Outcome of Function - Python

Question

I'm creating a utility program whose functions will be used as part of another program.

This is my function (EDITED):

def push_up (grid):
   new_grid = up_down_swapper(grid)


   new_grid = zero_DR(new_grid) 

   for i in range(4):
     for j in range(3):                
        if new_grid[i][j] == new_grid[i][j+1]:
            new_grid[i][j+1] = (new_grid[i][j])+(new_grid[i][j])
            new_grid[i][j] = 0
        else: 
            pass

new_grid = zero_DR(new_grid)

grid = up_down_swapper(new_grid)
#print(grid) - shows the grid as the expected outcome. But outside of the function it  doesn't change

and here is how it's used:

push.push_up (grid)

As you guys can see it isn't being assigned to a value like

new_grid = push.push_up (grid)

I cannot change the main program ( this is an assignment and this is what I've been told to do.)

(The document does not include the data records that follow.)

/-! ## Operands (V6, V38, V37, V14, V22) -/

theorem test_pixel_decode :
    (List.range 8).map (pixelOf ref 0x0102 0x0408) = [1, 2, 4, 8, 0, 0, 0, 0] ∧
    (List.range 8).map (pixelOf { ref with pixelOrder := .msbFirst } 0x8001 0) = [1, 0, 0, 0, 0, 0, 0, 2] := by decide
theorem test_pixel_decode_other_map :
    (List.range 8).map (pixelOf { ref with planeMap := ⟨.w1lo, .w1hi, .w0lo, .w0hi⟩ } 0x0102 0x0408) =
      [8, 4, 2, 1, 0, 0, 0, 0] := by decide
theorem test_base_pixel : basePix 0xAB = 0xB0 ∧ basePix 0x02 = 0x20 := by decide
theorem test_far_corner : fbAddr ref 766 766 = 2 * 0x1FEFE ∧ (766 * 512 + 766) * 2 = 785916 := by decide

/-! ## The instructions, one step each -/

theorem test_nop : fieldOf State.cnt (exec .nop State.reset) = some 0 := by decide
/-- V5 -/
theorem test_tileO :
    let t := tileDraw ref false 1 (blockOf 0 0 0 0) 0x03 withTile1
    pixelByte ref t 0 0 = 0x32 ∧ pixelByte ref t 0 7 = 0x31 ∧ pixelByte ref t 7 7 = 0x30 ∧ paletteByte ref t 0 0 = 0xEE ∧
      pixelByte ref t 0 8 = 0xEE ∧ t.cnt = 64 := by decide +kernel
/-- V18: tile 0x2000 after tile 0x1FFF wraps to tile 0. -/
theorem test_tileO_wraps :
    let t := tileDraw ref false 0x1FFF (blockOf 0 1 0 0) 0 { State.reset with ts := [(0, 0xFF), (1, 0x00)] }
    pixelByte ref t 0 0 = 0x00 ∧ pixelByte ref t 0 8 = 0x01 := by decide +kernel
/-- V3 -/
theorem test_tileT :
    let t := tileDraw ref true 1 (blockOf 0 0 0 0) 0x03 withTile1
    t.fb = [(1, 0x32), (15, 0x31)] ∧ t.cnt = 2 := by decide +kernel
theorem test_tileT_counts_skips :
    (tileDraw { ref with countTransparentSkips := true } true 1 (blockOf 0 0 0 0) 0x03 withTile1).cnt = 64 := by
  decide +kernel
/-- V12 -/
theorem test_fillPix :
    let t := fill ref .pixel (blockOf 511 0 0 0) 0x77 State.reset
    pixelByte ref t 0 511 = 0x77 ∧ pixelByte ref t 8 6 = 0x77 ∧ pixelByte ref t 0 0 = 0xEE ∧ t.cnt = 64 := by decide +kernel
/-- V10 -/
theorem test_fillPal :
    let t := fill ref .palette (blockOf 8 0 0 0) 0x11 State.reset
    paletteByte ref t 0 8 = 0x11 ∧ pixelByte ref t 0 8 = 0xEE ∧ paletteByte ref t 7 15 = 0x11 ∧ paletteByte ref t 0 7 = 0xEE := by
  decide +kernel
/-- V1: the slot of the worked example, under REF with tile 5 all zero. -/
theorem test_dmaStart_slot :
    let t := replaySlot ref .bank0 0 { State.reset with bank0 := wordCells 0 0x0005 ++ wordCells 3 0x0002 }
    t.cnt = 64 ∧ pixelByte ref t 7 7 = 0x20 ∧ pixelByte ref t 8 0 = 0xEE := by decide +kernel
/-- V24, V25: a count of 64 with nothing pending, and a count of 0 with an event pending. -/
theorem test_dmaStart_settles :
    (settleBusy ref 64 State.reset).outputs = [.sched (64 * 3)] ∧ (settleBusy ref 64 State.reset).pending = some (64 * 3) ∧
    (settleBusy ref 64 { State.reset with busy := true, pending := some 1 }).outputs = [.cancel, .sched (64 * 3)] ∧
    (settleBusy ref 0 { State.reset with busy := true, pending := some 192 }).outputs = [.cancel] ∧
    (settleBusy ref 0 { State.reset with busy := true, pending := some 192 }).busy = false := by decide
/-- V26 -/
theorem test_dmaStop :
    fieldOf State.outputs (exec .dmaStop { State.reset with busy := true, pending := some 192 }) = some [.cancel] ∧
    fieldOf State.outputs (exec .dmaStop State.reset) = some [] := by decide
theorem test_dmaStatus :
    fieldOf State.reply (exec .dmaStatus { State.reset with busy := true }) = some (some 0x0001) ∧
    fieldOf State.reply (exec .dmaStatus State.reset) = some (some 0x0000) := by decide
/-- V28 -/
theorem test_winWrite :
    let s := { State.reset with activeBank := .bank1, bank1 := [(8, 0xAB), (9, 0xCD)] }
    fieldOf State.bank1 (exec (.winWrite 4 0b10 0x1234) s) = some [(8, 0x12), (9, 0xCD)] ∧
    fieldOf State.bank1 (exec (.winWrite 4 0b01 0x5678) s) = some [(8, 0xAB), (9, 0x78)] ∧
    fieldOf State.bank0 (exec (.winWrite 4 0b11 0x5678) s) = some [] := by decide
theorem test_winRead :
    fieldOf State.reply (exec (.winRead 4) { State.reset with bank0 := [(8, 0x12), (9, 0x78)] }) = some (some 0x1278) := by
  decide
/-- V27, V42 -/
theorem test_timerFire :
    fieldOf State.busy (exec .timerFire { State.reset with busy := true, pending := some 192 }) = some false ∧
    faultOf (exec .timerFire State.reset) = some (.defect .timerFireWithNothingPending) := by decide
theorem test_adpcm0Start :
    fieldOf State.outputs (exec .adpcm0Start State.reset) = some [.rst .ch0 false] ∧
    fieldOf State.ch0 (exec .adpcm0Start State.reset) = some ⟨0, false, false⟩ := by decide
/-- V37 -/
theorem test_adpcm0Stop :
    fieldOf State.ch0 (exec .adpcm0Stop (playing0 0x123AB true)) = some ⟨0x12300, false, true⟩ := by decide
/-- V38 -/
theorem test_adpcm0AddrLo :
    fieldOf State.ch0 (exec (.adpcm0AddrLo 0x45) (playing0 0x123AB true)) = some ⟨0x145AB, true, false⟩ := by decide
theorem test_adpcm0AddrHi :
    fieldOf State.ch0 (exec (.adpcm0AddrHi 0xFE) (playing0 0x145AB false)) = some ⟨0x645AB, false, false⟩ ∧
    fieldOf State.ch0 (exec (.adpcm0AddrHi 0x00) (playing0 0x1FFFFF false)) = some ⟨0x18FFFF, false, false⟩ := by decide
/-- V30 -/
theorem test_adpcm1Start : fieldOf State.outputs (exec .adpcm1Start State.reset) = some [.rst .ch1 false] := by decide
/-- V35 -/
theorem test_adpcm1Stop :
    fieldOf State.ch1 (exec .adpcm1Stop (playing1 0x0456 true false)) = some ⟨0x0456, false, true⟩ := by decide
/-- V39 -/
theorem test_gen0Vck :
    (advance ref .ch0 (playing0 0x7FFFF true)).outputs = [.nib .ch0 0xB] ∧
    (advance ref .ch0 (playing0 0x7FFFF true)).ch0 = ⟨0x80000, false, false⟩ := by decide
theorem test_gen0Vck_wraps : (advance ref .ch0 (playing0 0x1FFFFF true)).ch0 = ⟨0, false, false⟩ := by decide
/-- V33 -/
theorem test_ctcTo_loop :
    let t := clockLevel ref false (playing1 0x1FFF true false)
    t.outputs = [.nib .ch1 0xE, .rst .ch1 true, .vck1 false, .rst .ch1 false] ∧ t.ch1 = ⟨0, false, false⟩ ∧
      t.clockToggle = true := by decide
/-- V31, V32 -/
theorem test_ctcTo_pulse :
    (clockLevel ref false (playing1 0 false true)).outputs = [.vck1 true] ∧
    (clockLevel ref true (playing1 0 false true)).outputs = [] := by decide
/-- V41 -/
theorem test_reset :
    fieldOf State.outputs (exec .reset { playing0 5 true with busy := true, pending := some 1, fb := [(0, 1)] }) =
      some [.cancel, .rst .ch0 true, .rst .ch1 true, .vck1 false] ∧
    fieldOf State.fb (exec .reset { playing0 5 true with fb := [(0, 1)] }) = some [(0, 1)] := by decide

My problem is how do I get the function to change the value of the parameter? I'm not sure if I'm making sense but something like this:

def square(x):
    x = x*x

value = 3 
square(value) 
print(value)

This will output 3, but I'm wanting 9. How would I go about doing this?

Here is a pastebin of the main code: http://pastebin.com/NAxWL14h

Answer 1

There is a difference between

• having a name refer to a different value / object and
• modifying the object a name refers to.

The first one is done with an assignment:

a = []
b = a
b = [3]
print(a) # still prints []

The second one is only possible with mutable objects (e. g., lists are ok, tuples not):

a = []
b = a
b.append(3)
print(a) # prints [3]

When you do a function call, you essentially do the same:

def f(b):
    b = [3]

only changes what b points to inside the function.

However,

def g(b):
    b.append(3)

changes the list object provided by the caller.

Exactly this is the point: the function in your assignment should modify grid in-place. Instead, you assign it a different object, which won't propagate back to the caller.

Answer 2

The short answer is that because of how Python passes parameters, you can't do this. For your square example, there is no way to change the value of value without assigning the result of square(value) to it.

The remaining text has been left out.